Bugün gelinen noktada, YPG’ye bu kadar yatırım yapmış ABD ve İsrail ikilisinin, bu terör taşeronluğundan kolay kolay vazgeçmeyeceği her gelişmeden açıkça anlaşılmaktadır. Silah sevkiyatları, eğitim programları ve askeri üs destekleri bunun en somut göstergesidir.
MHP Lideri Sayın Devlet Bahçeli, “Terörsüz Türkiye” hedefinin yalnızca ulusal değil, bölgesel bir güvenlik meselesi olduğunun farkındadır. Bu nedenle gelişmeleri titizlikle takip etmekte ve her fırsatta kamuoyunu uyarmaktadır. Tüm çağrılar, terör örgütü PKK’nın bir bütün olarak silah bırakma ve kendini feshetme kararına uyması içindir.
Bu bağlamda, terör örgütünün kurucusu olan Abdullah Öcalan’ın çağrısını hatırlatarak, “SDG/YPG bu çağrıdan muaf ve istisna değildir” vurgusunu yapmış ve “SDG/YPG’nin Suriye yönetimi ile 10 Mart 2025 tarihinde imzaladığı mutabakat zaptına harfiyen riayet etmesi; aksi takdirde, Ankara ile Şam’ın ortak iradesiyle askeri müdahalenin kaçınılmaz hale geleceği herkesçe bilinmelidir. Sözün yapamadığını, gerektiğinde yeri gelirse nice kahramanlık sahneleri başaracaktır.” diyerek beklenen uyarısını yapmıştır.
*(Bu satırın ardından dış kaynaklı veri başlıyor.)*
/-- ITER_NEXT at the end (R141). -/
theorem exec_iterNext_at_end (hf : s.fault = false) (hvalid : s.iterValid = true) (hend : s.iterPos = s.count) :
    exec .iterNext s = .next (respond s .endOfSeq s.count 0) := by
  rw [exec, execIterNext, unlessFaulted_of_running hf, if_neg (by simp [hvalid]), if_pos hend, finish_ok]

/-! ### What a command can do to the cursor (R142) -/

/-- What the command `i` may do from `s` to `t` to the cursor: leave it, as a mutating command only with a fault;
invalidate it, as an unfaulted mutating command; set it, as ITER_BEGIN; or move it, as ITER_NEXT. -/
abbrev CursorEffect (i : Instr) (s t : State) : Prop :=
  (SameCursor s t ∧ (mutating i = true → t.fault = true)) ∨
    (mutating i = true ∧ t.iterValid = false ∧ t.fault = false) ∨
    (i = .iterBegin ∧ t.fault = false) ∨
    (i = .iterNext ∧ t.iterValid = s.iterValid ∧ t.fault = false)

theorem cursorEffect_of_sameCursor (hi : mutating i = false) (h : SameCursor s t) : CursorEffect i s t :=
  .inl ⟨h, fun hm => absurd (hi.symm.trans hm) (by decide)⟩

theorem cursorEffect_raiseFault (i : Instr) (s : State) (c : Cause) : CursorEffect i s (raiseFault s c) :=
  .inl ⟨⟨rfl, rfl⟩, fun _ => rfl⟩

theorem cursorEffect_of_invalidated (hi : mutating i = true) (hv : t.iterValid = false) (hf : t.fault = false) :
    CursorEffect i s t := .inr (.inl ⟨hi, hv, hf⟩)

theorem ruleOnly_insertFront_cursorEffect (hi : mutating i = true) (hf : s.fault = false) (v : Nat) :
    RuleOnly (CursorEffect i s) (insertFront v s) := by
  intro t ht
  rcases insertFront_ok ht with ⟨-, rfl⟩ | ⟨-, -, rfl⟩ <;> exact cursorEffect_of_invalidated hi rfl hf

theorem ruleOnly_insertBack_cursorEffect (hi : mutating i = true) (hf : s.fault = false) (v : Nat) :
    RuleOnly (CursorEffect i s) (insertBack v s) := by
  intro t ht
  rcases insertBack_ok ht with ⟨-, rfl⟩ | ⟨-, rfl⟩ <;> exact cursorEffect_of_invalidated hi rfl hf

/-- All that a command of an engine that is not FAULTED can do to the cursor. -/
theorem exec_cursorEffect (hf : s.fault = false) (h : exec i s = .next t) : CursorEffect i s t := by
  have guarded : ∀ {r}, unlessFaulted s r = .next t → RuleOnly (CursorEffect i s) r → CursorEffect i s t :=
    fun h hr => hr t (finish_eq_next.mp ((unlessFaulted_of_running hf _).symm.trans h))
  have raised : ∀ c, RuleOnly (CursorEffect i s) (.ok (raiseFault s c)) :=
    fun c => ruleOnly_ok (cursorEffect_raiseFault i s c)
  cases i with
  | size => exact guarded h (ruleOnly_ok (cursorEffect_of_sameCursor rfl ⟨rfl, rfl⟩))
  | front | back | atIndex p =>
    exact guarded h (ruleOnly_ite (raised _)
      (ruleOnly_memRead fun _ => cursorEffect_of_sameCursor rfl ⟨rfl, rfl⟩))
  | pushFront v | emplaceFront v => exact guarded h (ruleOnly_insertFront_cursorEffect rfl hf v)
  | pushBack v | emplaceBack v => exact guarded h (ruleOnly_insertBack_cursorEffect rfl hf v)
  | popFront | popBack =>
    exact guarded h (ruleOnly_ite (ruleOnly_ok (cursorEffect_of_invalidated rfl rfl hf))
      (ruleOnly_ite (raised _) (ruleOnly_memRead fun _ => cursorEffect_of_invalidated rfl rfl hf)))
  | reset => exact guarded h (ruleOnly_ok (cursorEffect_of_invalidated rfl rfl hf))
  | resize n =>
    refine guarded h (ruleOnly_ok ?_)
    split_ifs
    · exact cursorEffect_raiseFault _ s _
    · exact cursorEffect_of_invalidated rfl rfl hf
  | iterBegin => exact guarded h (ruleOnly_ok (.inr (.inr (.inl ⟨rfl, hf⟩))))
  | iterNext =>
    exact guarded h (ruleOnly_ite (raised _)
      (ruleOnly_ite (ruleOnly_ok (cursorEffect_of_sameCursor rfl ⟨rfl, rfl⟩))
        (ruleOnly_memRead fun _ => .inr (.inr (.inr ⟨rfl, rfl, hf⟩)))))
  | readCsr c =>
    simp only [exec, execReadCsr] at h
    split at h
    · cases h
      exact cursorEffect_of_sameCursor rfl ⟨rfl, rfl⟩
    · exact guarded h (raised _)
Sırf bu uyarı bile, sürecin taşıdığı anlamı ve önemini açıkça ortaya koymaktadır. Özellikle Suriye’deki ABD–İsrail–YPG ilişkisi titizlikle takip edilmelidir. Sayın Bahçeli’nin bu açıklamalarından anlaşılacağı üzere, Cumhur İttifakı da bu hassasiyeti her fırsatta ortaya koymaktadır.